Starting at the line that holds "2200, up, by" and stopping at the line that holds "some 5, up, by", restate the records below word for word, with both of those lines included.

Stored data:
Segment Open
theorem witness_DuplicateServiceAndReturn :
    /- 1 -/ (∃ (s : State), s.dev.digestDue = false) ∧
    /- 2 -/ (∃ (s : State), s.dev.digestDue = true) ∧
    /- 3 -/ (∃ (s : State),
      let due := fun c : Half => s.dev.g (redPg c) Reg.RED.RSTAT_HJOIN = 3 ∧ s.dev.planeUp c = true ∧ s.dev.serving c.other = true ∧
        100000 * nsUnit ≤ s.dev.schedCount % (10 ^ 6 * nsUnit) ∧ s.dev.sampleNow c.other = none ∧
        (∀ r ∈ (s.dev.rsp c.other).reqs, r.probe = false) ∧ s.dev.ntpEntry c.other ≠ none
      (∀ c, ¬ due c)) ∧
    /- 4 -/ (∃ (s : State) (c : Half),
      let due := fun c : Half => s.dev.g (redPg c) Reg.RED.RSTAT_HJOIN = 3 ∧ s.dev.planeUp c = true ∧ s.dev.serving c.other = true ∧
        100000 * nsUnit ≤ s.dev.schedCount % (10 ^ 6 * nsUnit) ∧ s.dev.sampleNow c.other = none ∧
        (∀ r ∈ (s.dev.rsp c.other).reqs, r.probe = false) ∧ s.dev.ntpEntry c.other ≠ none
      due c ∧ (s.dev.ntpEntry c.other).isSome = true) ∧
    /- 5 -/ (∃ (l : Fin 4) (peer : Nat) (plink : Nat) (s : State), (s.dev.linkHeld l.val = true ∨ s.dev.linkUp_ l.val = true)) ∧
    /- 6 -/ (∃ (l : Fin 4) (peer : Nat) (plink : Nat) (s : State), s.dev.linkHeld l.val = false ∧ s.dev.linkUp_ l.val = false) ∧
    /- 7 -/ (∃ (l : Fin 4) (s : State), s.dev.linkUp_ l.val = false) ∧
    /- 8 -/ (∃ (l : Fin 4) (s : State), s.dev.linkUp_ l.val = true) ∧
    /- 9 -/ (∃ (l : Fin 4) (s : State), s.dev.linkUp_ l.val = false) ∧
    /- 10 -/ (∃ (l : Fin 4) (s : State), s.dev.linkUp_ l.val = true) ∧
    /- 11 -/ (∃ (l : Fin 4) (s : State), s.dev.linkUp_ l.val = true) ∧
    /- 12 -/ (∃ (l : Fin 4) (s : State) (f : FlitSeen), s.dev.linkUp_ l.val = true ∧ (f = .badCrc ∨ f = .fecBad)) ∧
    /- 13 -/ (∃ (l : Fin 4) (t2 : Option Nat) (t3 : Option Nat) (s : State), s.dev.linkUp_ l.val = false) ∧
    /- 14 -/ (∃ (l : Fin 4) (t2 : Option Nat) (t3 : Option Nat) (s : State),
      let own := linkHalf l.val
      let st := s.dev.link l.val
      s.dev.linkUp_ l.val = true ∧ (st.t1.of own = none ∨ t2 = none ∨ t3 = none ∨ st.t4.of own = none)) ∧
    /- 15 -/ (∃ (l : Fin 4) (t2 : Option Nat) (t3 : Option Nat) (s : State),
      let own := linkHalf l.val
      let st := s.dev.link l.val
      s.dev.linkUp_ l.val = true ∧ (∃ a ∈ (st.t1.of own), ∃ x ∈ (t2), ∃ y ∈ (t3), ∃ z ∈ (st.t4.of own),
      let r := exchange a x y z (signedOf 32 (s.dev.g (slvL l.val) Reg.SLV.LASYM))
      st.delayOk r.1 = false)) ∧
    /- 16 -/ (∃ (l : Fin 4) (t2 : Option Nat) (t3 : Option Nat) (s : State),
      let own := linkHalf l.val
      let st := s.dev.link l.val
      s.dev.linkUp_ l.val = true ∧ (∃ a ∈ (st.t1.of own), ∃ x ∈ (t2), ∃ y ∈ (t3), ∃ z ∈ (st.t4.of own),
      let r := exchange a x y z (signedOf 32 (s.dev.g (slvL l.val) Reg.SLV.LASYM))
      st.delayOk r.1 = true)) ∧
    /- 17 -/ (∃ (l : Fin 4) (bytes : List Byte) (s : State), s.dev.linkUp_ l.val = false) ∧
    /- 18 -/ (∃ (l : Fin 4) (bytes : List Byte) (s : State), s.dev.linkUp_ l.val = true) ∧
    /- 20 -/ (∃ (l : Fin 4) (s : State), s.dev.now < (s.dev.link l.val).reptAt + 750000) ∧
    /- 21 -/ (∃ (l : Fin 4) (s : State), (s.dev.link l.val).reptAt + 750000 ≤ s.dev.now) ∧
    /- 24 -/ (∃ (l : Fin 4) (c : MirrorCtx) (s : State),
      let h := linkHalf l.val
      (s.dev.linkUp_ l.val = false ∨ s.dev.gb (redPg h) Reg.RED.MIRROR_ACCEPT = false)) ∧
    /- 25 -/ (∃ (l : Fin 4) (c : MirrorCtx) (s : State),
      let h := linkHalf l.val
      s.dev.linkUp_ l.val = true ∧ s.dev.gb (redPg h) Reg.RED.MIRROR_ACCEPT = true) ∧
    /- 26 -/ (∃ (l : Fin 4) (record : List Byte) (s : State),
      let h := linkHalf l.val
      (s.dev.linkUp_ l.val = false ∨ s.dev.gb (redPg h) Reg.RED.MIRROR_ACCEPT = false)) ∧
    /- 27 -/ (∃ (l : Fin 4) (record : List Byte) (s : State),
      let h := linkHalf l.val
      s.dev.linkUp_ l.val = true ∧ s.dev.gb (redPg h) Reg.RED.MIRROR_ACCEPT = true) ∧
    /- 28 -/ (∃ (h : Half) (i : CopyItem) (intact : Bool) (s : State), (intact = false ∨ s.dev.serving h.other = false ∨ s.dev.planeUp h = false)) ∧
    /- 29 -/ (∃ (h : Half) (i : CopyItem) (intact : Bool) (s : State), intact = true ∧ s.dev.serving h.other = true ∧ s.dev.planeUp h = true) ∧
    /- 30 -/ (∃ (h : Half) (s : State),
      let step := s.dev.g (redPg h) Reg.RED.RSTAT_HJOIN
      let due := s.dev.planeUp h = true ∧ s.dev.joinNext h step ≠ step ∧
        (s.dev.serving h.other = true ∨ s.dev.g sysPg Reg.SYS.START_STAT_PHASE = 7)
      (¬ due)) ∧
    /- 31 -/ (∃ (h : Half) (s : State),
      let step := s.dev.g (redPg h) Reg.RED.RSTAT_HJOIN
      let due := s.dev.planeUp h = true ∧ s.dev.joinNext h step ≠ step ∧
        (s.dev.serving h.other = true ∨ s.dev.g sysPg Reg.SYS.START_STAT_PHASE = 7)
      due) ∧
    /- 32 -/ (∃ (h : Half) (s : State),
      let step := s.dev.g (redPg h) Reg.RED.RSTAT_HJOIN
      let due := s.dev.planeUp h = true ∧ s.dev.g sysPg Reg.SYS.START_STAT_PHASE = 7 ∧
        ((step = 4 ∧ s.dev.waitRem h = 0) ∨ (2 ≤ step ∧ s.dev.partnerGone h = true))
      (¬ due)) ∧
    /- 33 -/ (∃ (h : Half) (s : State),
      let step := s.dev.g (redPg h) Reg.RED.RSTAT_HJOIN
      let due := s.dev.planeUp h = true ∧ s.dev.g sysPg Reg.SYS.START_STAT_PHASE = 7 ∧
        ((step = 4 ∧ s.dev.waitRem h = 0) ∨ (2 ≤ step ∧ s.dev.partnerGone h = true))
      due) ∧
    /- 34 -/ (∃ (s : State),
      let due := s.dev.g (redPg s.dev.lead) Reg.RED.RSTAT_CJOIN = 1 ∧
        (s.dev.topoN s.dev.lead = 1 ∨ (s.dev.rd s.dev.lead).heardAt + ticks1s ≤ s.dev.now)
      (¬ due)) ∧
    /- 35 -/ (∃ (s : State),
      let due := s.dev.g (redPg s.dev.lead) Reg.RED.RSTAT_CJOIN = 1 ∧
        (s.dev.topoN s.dev.lead = 1 ∨ (s.dev.rd s.dev.lead).heardAt + ticks1s ≤ s.dev.now)
      due) :=
  ⟨⟨up, by decide +kernel⟩,
    ⟨upWith fun d => (fun d : Dev => { d with tbs := (List.range 32).map fun k => (k, ({ count := 9 * secUnit + 130000 * nsUnit } : Tbase)) }) d,
      by decide +kernel⟩,
    ⟨up, by dsimp only; simp only [forall_half]; decide +kernel⟩,
    ⟨upWith fun d => (ntpEnt .warp 3 (ntpEnt .weft 3 ((fun d : Dev => { d with tbs := (List.range 32).map fun k => (k, ({ count := 9 * secUnit + 130000 * nsUnit } : Tbase)) }) d))).p (redPg .weft) Reg.RED.RSTAT_HJOIN 3,
      .weft, by dsimp only; decide +kernel⟩,
    ⟨2, 2 ^ 62, 2200, up, by decide +kernel⟩,
    ⟨2, 2 ^ 62, 2200, upWith fun d => topo 3 0 (d.pb (slvL 0) Reg.SLV.LCFG true), by decide +kernel⟩,
    ⟨2, up, by decide +kernel⟩,
    ⟨2, upWith fun d => (secs 9 d).pb (slvL 2) Reg.SLV.LSTAT_UP true, by decide +kernel⟩,
    ⟨2, up, by decide +kernel⟩,
    ⟨2, upWith fun d => (secs 9 d).pb (slvL 2) Reg.SLV.LSTAT_UP true, by decide +kernel⟩,
    ⟨2, upWith fun d => (secs 9 d).pb (slvL 2) Reg.SLV.LSTAT_UP true, by decide +kernel⟩,
    ⟨2, upWith fun d => (secs 9 d).pb (slvL 2) Reg.SLV.LSTAT_UP true, .badCrc, by decide +kernel⟩,
    ⟨2, some 5, some 5, up, by decide +kernel⟩,
    ⟨2, some 5, some 5, upWith fun d => (secs 9 d).pb (slvL 2) Reg.SLV.LSTAT_UP true, by dsimp only; decide +kernel⟩,
    ⟨2, some (2 ^ 62 + 20000000), some (2 ^ 62 + 30000000),
      upWith fun d => { d.pb (slvL 2) Reg.SLV.LSTAT_UP true with links := [(2, { t1 := ⟨some (2 ^ 62), some (2 ^ 62)⟩, t4 := ⟨some (2 ^ 62 + 50000000), some (2 ^ 62 + 50000000)⟩, first := some 500, run := 15 })] },
      by dsimp only; decide +kernel⟩,
    ⟨2, some 5, some 5,
      upWith fun d => { d.pb (slvL 2) Reg.SLV.LSTAT_UP true with links := [(2, { t1 := ⟨some (2 ^ 62), some (2 ^ 62)⟩, t4 := ⟨some (2 ^ 62 + 50000000), some (2 ^ 62 + 50000000)⟩, run := 15 })] },
      by dsimp only; decide +kernel⟩,
    ⟨2, txDesc 3 0, up, by decide +kernel⟩,
    ⟨2, txDesc 3 0, upWith fun d => (secs 9 d).pb (slvL 2) Reg.SLV.LSTAT_UP true, by decide +kernel⟩,
    ⟨2, State.reset, by decide +kernel⟩,
    ⟨2, up, by decide +kernel⟩,
    ⟨2, ⟨0, 7, [], accepting.cfgSum⟩, up, by dsimp only; decide +kernel⟩,
    ⟨2, ⟨0, 7, [], accepting.cfgSum⟩,
      upWith fun d => (topo 4 1 (d.pb (slvL 2) Reg.SLV.LSTAT_UP true)).pb (redPg .weft) Reg.RED.MIRROR_ACCEPT true,
      by dsimp only; decide +kernel⟩,
    ⟨2, txDesc 3 0, up, by dsimp only; decide +kernel⟩,
    ⟨2, txDesc 3 0, upWith fun d => (topo 4 1 (d.pb (slvL 2) Reg.SLV.LSTAT_UP true)).pb (redPg .weft) Reg.RED.MIRROR_ACCEPT true,
      by dsimp only; decide +kernel⟩,
    ⟨.warp, .published, true,
      upWith fun d => { secs 9 d with half := ⟨d.half.warp, { safe := true }⟩, flt := ⟨{ resetAt := some 5 }, {}⟩ }, by decide +kernel⟩,
    ⟨.warp, .published, true, up, by decide +kernel⟩,
    ⟨.warp, up, by dsimp only; decide +kernel⟩,
    ⟨.weft, upWith fun d => (ntpEnt .warp 3 (ntpEnt .weft 3 (secs 9 d))).p (redPg .weft) Reg.RED.RSTAT_HJOIN 3,
      by dsimp only; decide +kernel⟩,
    ⟨.warp, up, by dsimp only; decide +kernel⟩,
    ⟨.weft,
      upWith fun d => { (secs 9 d).p (redPg .weft) Reg.RED.RSTAT_HJOIN 4 with red := ⟨{}, { copied := [1, 2] }⟩ }.p (redPg .weft) Reg.RED.RCTL_WTR 10,
      by dsimp only; decide +kernel⟩,
    ⟨up, by dsimp only; decide +kernel⟩,
    ⟨upWith fun d => ((topo 4 1 d).p (redPg .warp) Reg.RED.RSTAT_CJOIN 1).p (redPg .weft) Reg.RED.RSTAT_CJOIN 1,
      by dsimp only; decide +kernel⟩⟩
Segment Closed
ANSWER TO THE EXERCISE:
    ⟨2, 2 ^ 62, 2200, up, by decide +kernel⟩,
    ⟨2, 2 ^ 62, 2200, upWith fun d => topo 3 0 (d.pb (slvL 0) Reg.SLV.LCFG true), by decide +kernel⟩,
    ⟨2, up, by decide +kernel⟩,
    ⟨2, upWith fun d => (secs 9 d).pb (slvL 2) Reg.SLV.LSTAT_UP true, by decide +kernel⟩,
    ⟨2, up, by decide +kernel⟩,
    ⟨2, upWith fun d => (secs 9 d).pb (slvL 2) Reg.SLV.LSTAT_UP true, by decide +kernel⟩,
    ⟨2, upWith fun d => (secs 9 d).pb (slvL 2) Reg.SLV.LSTAT_UP true, by decide +kernel⟩,
    ⟨2, upWith fun d => (secs 9 d).pb (slvL 2) Reg.SLV.LSTAT_UP true, .badCrc, by decide +kernel⟩,
    ⟨2, some 5, some 5, up, by decide +kernel⟩,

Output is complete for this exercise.